Paper Structure (37 sections, 5 figures, 1 table)

This paper contains 37 sections, 5 figures, 1 table.

Figures (5)

  • Figure 1: Overview of the SCALE-Sim TPU Workflow and Contributions. ML programs written in JAX or PyTorch are compiled into StableHLO, which serves as a unified input interface. The StableHLO parser extracts operator metadata and routes systolic-array operations (e.g., GEMM and convolution) to SCALE-Sim v3, while non-systolic operations are handled by lightweight analytic or learned latency models. Circles denote data artifacts or files, and rectangles denote processing components. The green region represents the complete SCALE-Sim TPU toolchain. The blue dashed region highlights legacy components inherited from prior work (SCALE-Sim v3), while the orange dashed region highlights the components introduced or extended in this paper.
  • Figure 2: SCALE-Sim--to--TPU v4 regression for systolic GEMM across three size regimes. Each plot shows SCALE-Sim predicted cycle counts (x-axis) versus measured TPU v4 kernel latency (y-axis) for GEMM workloads executed on a $128\times128$ systolic array. Each point corresponds to one GEMM shape from the sweep, and the solid line shows a least-squares linear regression; the inset reports $R^2$, RMSE, MAE, and sample count.
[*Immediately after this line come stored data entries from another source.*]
-- ==== Sys2Proof/Machine/State.lean ====
section
/-! DEFINITION. The state of the CSTB (10_state.md R20), the events of its host and platform, the ways a
step can stop, and the state after power-on reset (70_reset_and_hazards.md R270). -/

namespace Sys2Proof.Machine

/-- Memory: (window offset, byte) pairs of the plane, `PIX` and `BIT` apertures (20_memory.md R61).
An offset that is not listed has never been written since power-on. -/
abbrev Memory := List Host.Cell

/-- The command-error causes (60_exceptions.md R231). Codes 8 to 15 are never raised, so they have no
constructor (93_implementation_defined.md V4). -/
inductive Cause where
  | illegalOpcode
  | reservedBits
  | badRegister
  | badPlane
  | badGeometry
  | blockRange
  | refWrite
deriving DecidableEq, Repr

/-- The width of a host access in bytes (20_memory.md R63 to R67). -/
inductive Width where
  | b1
  | b2
  | b4
  | b8
deriving DecidableEq, Repr

/-- What can happen to the CSTB next. The list of these in the state is the order of 20_memory.md R73. -/
inductive Event where
  /-- The host reads `width` bytes at a window offset. -/
  | read (off : Offset) (width : Width)
  /-- The host writes the low `width` bytes of `data` at a window offset. -/
  | write (off : Offset) (width : Width) (data : BitVec 64)
  /-- The engine has its turn: the completion step of 45_control.md R222, if it is enabled. -/
  | engine
  /-- A power-on reset (70_reset_and_hazards.md R270, R271). -/
  | powerOn
deriving DecidableEq, Repr

/-- Why the machine stops. No state that a run reaches from a reset raises it. -/
inductive Fault where
  /-- `STATUS.BUSY = 1` while `PEND` holds a word that validation refuses. Raised by a meaning's
  completion (`command`) and by the engine's turn; 45_control.md R222 says validation already checked
  everything that could fail, so the spec gives such a state no step. DESIGN CHOICE (log entry 13),
  safe. -/
  | pendNotValidated
deriving DecidableEq, Repr

/-- Why a step has no meaning. -/
inductive Refusal where
  /-- An instruction that has no meaning yet. Raised by no arm of `exec`: every command has its meaning.
  Safe. -/
  | notModelled (mnemonic : String)
deriving DecidableEq, Repr

/-- The whole CSTB state (10_state.md R20), then the model's own five fields. -/
structure State where
  /-- Block registers `V0` to `V7` (R21). -/
  v : Vector Block8 8
  /-- Block registers `W0`, `W1` (R22). -/
  w : Vector Block16 2
  /-- The planes, `PIX` and `BIT` (R23 to R25), at their window offsets. -/
  mem : Memory
  /-- `CTRL.IE_DONE` (R30). -/
  ieDone : Bool
  /-- `CTRL.IE_ERR` (R30). -/
  ieErr : Bool
  /-- `CTRL.REFPROT` (R30). -/
  refprot : Bool
  /-- `STATUS.BUSY` (R31). -/
  busy : Bool
  /-- `STATUS.DONE` (R31). -/
  done : Bool
  /-- `STATUS.ERR` (R31). -/
  err : Bool
  /-- `STATUS.OVR` (R31). -/
  ovr : Bool
  /-- `STATUS.ACCERR` (R31). -/
  accerr : Bool
  /-- `CMD_LAST`, the word `CMD` reads (R32). -/
  cmdLast : Word
  /-- `IMG_W`, 16 bits (R33). -/
  imgW : BitVec 16
  /-- `IMG_H`, 16 bits (R34). -/
  imgH : BitVec 16
  /-- `ERR_CAUSE` (R38). -/
  errCause : Option Cause
  /-- `ERR_INFO` (R39). -/
  errInfo : Word
  /-- `FLAGS.NV` (R40). -/
  nv : Bool
  /-- `FLAGS.SAT` (R40). -/
  sat : Bool
  /-- `ACC_ADDR`, a window offset (R41). -/
  accAddr : Offset
  /-- `PEND`, the accepted command in flight, meaningful only while `BUSY = 1` (R44). -/
  pend : Word
  /-- The model's own: the instance's parameters (00_scope.md R7), changed by no step (log entry 8). -/
  cfg : Config.Params
  /-- The model's own: what happens next, oldest first (log entry 1). -/
  inbox : List Event
  /-- The model's own: the values the host's reads returned, newest first (log entry 3). -/
  replies : List (BitVec 64)
  /-- The model's own: how many power-on resets came after the first (log entry 4). -/
  epoch : Nat
  /-- The model's own: how many draws of free values were made (log entry 5). -/
  fresh : Nat
deriving DecidableEq, Repr

/-- The window offset of `V[i][e]` (20_memory.md R61). -/
def vOff (i e : Nat) : Nat := 0x1000 + 0x200 * i + 8 * e

/-- The window offset of `W[j][e]` (20_memory.md R61). -/
def wOff (j e : Nat) : Nat := 0x2000 + 0x800 * j + 8 * e

/-- The `V` registers after a power-on reset: unspecified (10_state.md R47, U1; log entry 4, safe). -/
def powerOnV (epoch : Nat) : Vector Block8 8 :=
  Vector.ofFn fun i => Vector.ofFn fun e => Config.powerOnSample epoch (vOff i.val e.val)

/-- The `W` registers after a power-on reset: unspecified (10_state.md R47, U1; log entry 4, safe). -/
def powerOnW (epoch : Nat) : Vector Block16 2 :=
  Vector.ofFn fun j => Vector.ofFn fun e => Config.powerOnSample epoch (wOff j.val e.val)

/-- The state right after power-on reset (70_reset_and_hazards.md R270), for the default instance of
00_scope.md R7, with nothing left to happen. -/
def State.reset : State where
  v := powerOnV 0
  w := powerOnW 0
  mem := []
  ieDone := false
  ieErr := false
  refprot := true
  busy := false
  done := false
  err := false
  ovr := false
  accerr := false
  cmdLast := 0#32
  imgW := 0#16
  imgH := 0#16
  errCause := none
  errInfo := 0#32
  nv := false
  sat := false
  accAddr := 0#30
  pend := 0#32
  cfg := Config.defaults
  inbox := []
  replies := []
  epoch := 0
  fresh := 0

end Sys2Proof.Machine
end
Across all regimes, SCALE-Sim cycle counts show a clear linear relationship with measured TPU execution time, indicating that simulated cycles provide a useful predictor of systolic GEMM latency.
  • Figure 3: bf16 elementwise-add latency vs. tensor size for 1D (32--8192 step 32) and 2D (64--1024 step 64 per dim) sweeps; near-linear scaling with minor shape-dependent fluctuations.
  • Figure 4: Predicted vs. actual GEMM latency on TPU v4. Each point represents a GEMM configuration, grouped by workload size (small, medium, large). The dashed line indicates perfect prediction ($y=x$). While SCALE-Sim TPU preserves the overall scaling trend across sizes ($R^2=0.893$), deviations are more pronounced for medium-sized workloads, leading to higher aggregate error (MAPE = 32.2%).
  • Figure 5: Learned latency model evaluation for non-systolic (elementwise) operations. Estimated versus measured TPU latency for (top) elementwise addition and (bottom) ReLU (maximum) across a diverse set of tensor shapes. Each point is one tensor shape; the dashed diagonal indicates perfect prediction.